Irene was a kind, cheerful young woman who loved to sing. She especially enjoyed singing songs about her Jesus. How could such a loving, gentle person do such hurtful things to me, her only child?

Mental illness is a mysterious thing- it can confuse the mind and change one’s personality. Family of origin, stress, and genetics all play their role in why a person becomes mentally unstable.
Stress: Mom often told me how hard it was to raise me on a houseboat. She was so fearful that I would fall off the boat and drown. After raising five children of my own, I can only imagine how many nightmares she suffered about me drowning.
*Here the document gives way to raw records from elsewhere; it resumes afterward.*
-- ==== Sys2Proof/Machine/Session.lean ====
section
/-! DEFINITION. The host's contract, the source's Reader Session (60_exceptions.md R130 to R136; outside the block, 00_scope.md R4): `perform` and the device operations over the block's own operations and a transport that answers as an oracle. It is no part of the step (log 13). -/

namespace Sys2Proof.Machine

/-- The transport's own error, opaque: no rule inspects it (R122, R134; U5). -/
structure TransportFailure where
  detail : Nat
deriving DecidableEq, Repr

/-- What `receive_into` answers (R136): its error, or the count it reports and the record as the buffer then stands. -/
inductive Reception where
  | failed (e : TransportFailure)
  | got (count : Nat) (record : Record)
deriving DecidableEq, Repr

/-- One exchange with the transport: how `transmit` fails, if it does, and what `receive_into` answers. Any values (R130). -/
structure Exchange where
  transmitFailure : Option TransportFailure
  reception : Reception
deriving DecidableEq, Repr

/-- Why `perform` or a device operation fails: the collaborator's error passed through, or a kind of R121; or the block stops on
an operation of it, which only `customCommand` meets. -/
inductive SessionError where
  | transport (e : TransportFailure)
  | kind (k : ErrKind)
  | stop (r : Fault)
deriving DecidableEq, Repr

/-- The kind of R121 that a session error is reported as; a stop of the block is none. -/
def sessionErrorKind : SessionError → Option ErrKind
  | .transport _ => some .transportError
  | .kind k => some k
  | .stop _ => none

/-- The host's side: the block, and what it has handed to `transmit`, oldest first. -/
structure Session where
  block : State
  sent : List Bytes
deriving DecidableEq, Repr

/-- The step of `perform` after a record has come: PARSE, then PAYLOAD(RXF) (R131, R133). -/
def parseReply (record : Record) (h : Session) : Session × Except SessionError Bytes :=
  let parsed := settleParse (parseRecord record) h.block
  match parseRecord record with
  | .error k => ({ h with block := parsed }, .error (.kind k))
  | .ok _ =>
    let read := settleValue (payloadSlot parsed.rxf) parsed
    match parsed.rxf.bind payloadOf with
    | none => ({ h with block := read }, .error (.kind .wrongResponse))
    | some r => ({ h with block := read }, .ok r)

/-- `perform(command_frame)` (R131): transmit, wait, receive, parse. The wait takes no time in the model (R135; log 17). -/
def perform (x : Exchange) (command : Bytes) (h : Session) : Session × Except SessionError Bytes :=
  let h := { h with sent := h.sent ++ [command] }
  match x.transmitFailure with
  | some e => (h, .error (.transport e))
  | none =>
    match x.reception with
    | .failed e => (h, .error (.transport e))
    | .got count record => if count = 0 then (h, .error (.kind .emptyResponse)) else parseReply record h

/-- A device operation (R119, R126): the encoder, `perform` on its frame, the decoder; the first error ends it. -/
def deviceOperation {α : Type} (encoder : Except ErrKind Frame) (decoder : Bytes → Except ErrKind α)
    (wrap : α → Value) (x : Exchange) (h : Session) : Session × Except SessionError α :=
  let encoded := settleFrame encoder (fun f => .bytes f.buf) h.block
  match encoder with
  | .error k => ({ h with block := encoded }, .error (.kind k))
  | .ok f =>
    match perform x f.buf { h with block := encoded } with
    | (h, .error e) => (h, .error e)
    | (h, .ok r) => ({ h with block := settleValue ((decoder r).map wrap) h.block }, (decoder r).mapError .kind)

/-- Inventory. -/
def inventory : Exchange → Session → Session × Except SessionError (List Bytes) :=
  deviceOperation encodeInventory decodeInventory .ids

/-- Read card. -/
def readCard (id : Bytes) : Exchange → Session → Session × Except SessionError Bytes :=
  deviceOperation (encodeRead id) decodeRead .bytes

/-- Write card. -/
def writeCard (id data : Bytes) : Exchange → Session → Session × Except SessionError Unit :=
  deviceOperation (encodeWrite id data) decodeWrite (fun _ => .nothing)

/-- Custom command (43_device_protocol.md R115; 60_exceptions.md R131): the frame the host has built in `TXF`, finalized; the
raw payload comes back. On an open frame outside 3 to 254 bytes, which R14 rules out and to which 41_frame_builder.md R77 gives
no meaning, it stops as FINALIZE does, transmits nothing and leaves the block as it is: DESIGN CHOICE, safe (log 5, log 13). -/
def customCommand (x : Exchange) (h : Session) : Session × Except SessionError Bytes :=
  if withinBounds h.block.txf then deviceOperation (finalizeSlot h.block.txf) decodeRaw .bytes x h
  else (h, .error (.stop .openFrameOutOfBounds))

end Sys2Proof.Machine
end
Isolation: After moving from the houseboat, my parents lived in a remote part of the woods near the James River in Virginia. It’s a lovely place to go camping, but offered very little options for a social community and support.
Paranoia: Irene was extremely paranoid with the idea that my father was harming me. She rarely let him hold me. The fear inside her mind grew and grew until eventually she ran away with me. My father would go looking for us. Once he found us, he would try to convince my mom to come back home. Irene would stay for awhile, then fear would take over and she would run away with me again.
In her unstable state, she decided that the only place that I would be completely safe was in heaven. Three times she tried to send me to heaven, but God protected me. See link for details: The Intersection

I wish life were different. I wish my mom would have been mentally healthy. I wish I could change the past and remove all the trauma. I cannot change the past, but I can certainly change the future. I can take steps to break the chains of fear that seek to keep me in bondage. I can trust that God will defeat the attacks of the Evil one in my home. I can hold my head high, knowing that I am redeemed and that God has good plans for my family!
So here we go! Time to move forward and trust that my Jesus is walking with me through the dark valleys of trauma therapy. My name is Tina Kramer and I will not give up, because in Jesus’ name I am more than a conqueror!
“. . . in all these things we are more than conquerors through him who loved us. For I am convinced that neither death nor life, neither angels nor demons, neither the present nor the future, nor any powers, neither height nor depth, nor anything else in all creation, will be able to separate us from the love of God that is in Christ Jesus our Lord” (Rom. 8: 37-38 NIV).
Prayer
Good evening Father God,
I am in need of your power today. This path of trauma therapy is really hard. I need you to hold on to me tight through all the mood swings. Be my anchor when the storms of emotions threaten to sink my ship.
I am thankful that my mama is safe with you and not tormented anymore by fear. Give her a hug for me. I look forward to meeting her with her new body and healthy mind in heaven someday.
My mama loved to sing this song while she washed the dishes. It is amazing how much my voice sounds just like her. Song: “I’ve Got a Mansion” by Ira Stanphill.

Thank you to all my readers who pray for our family as I go through trauma therapy. I am growing stronger by God’s grace!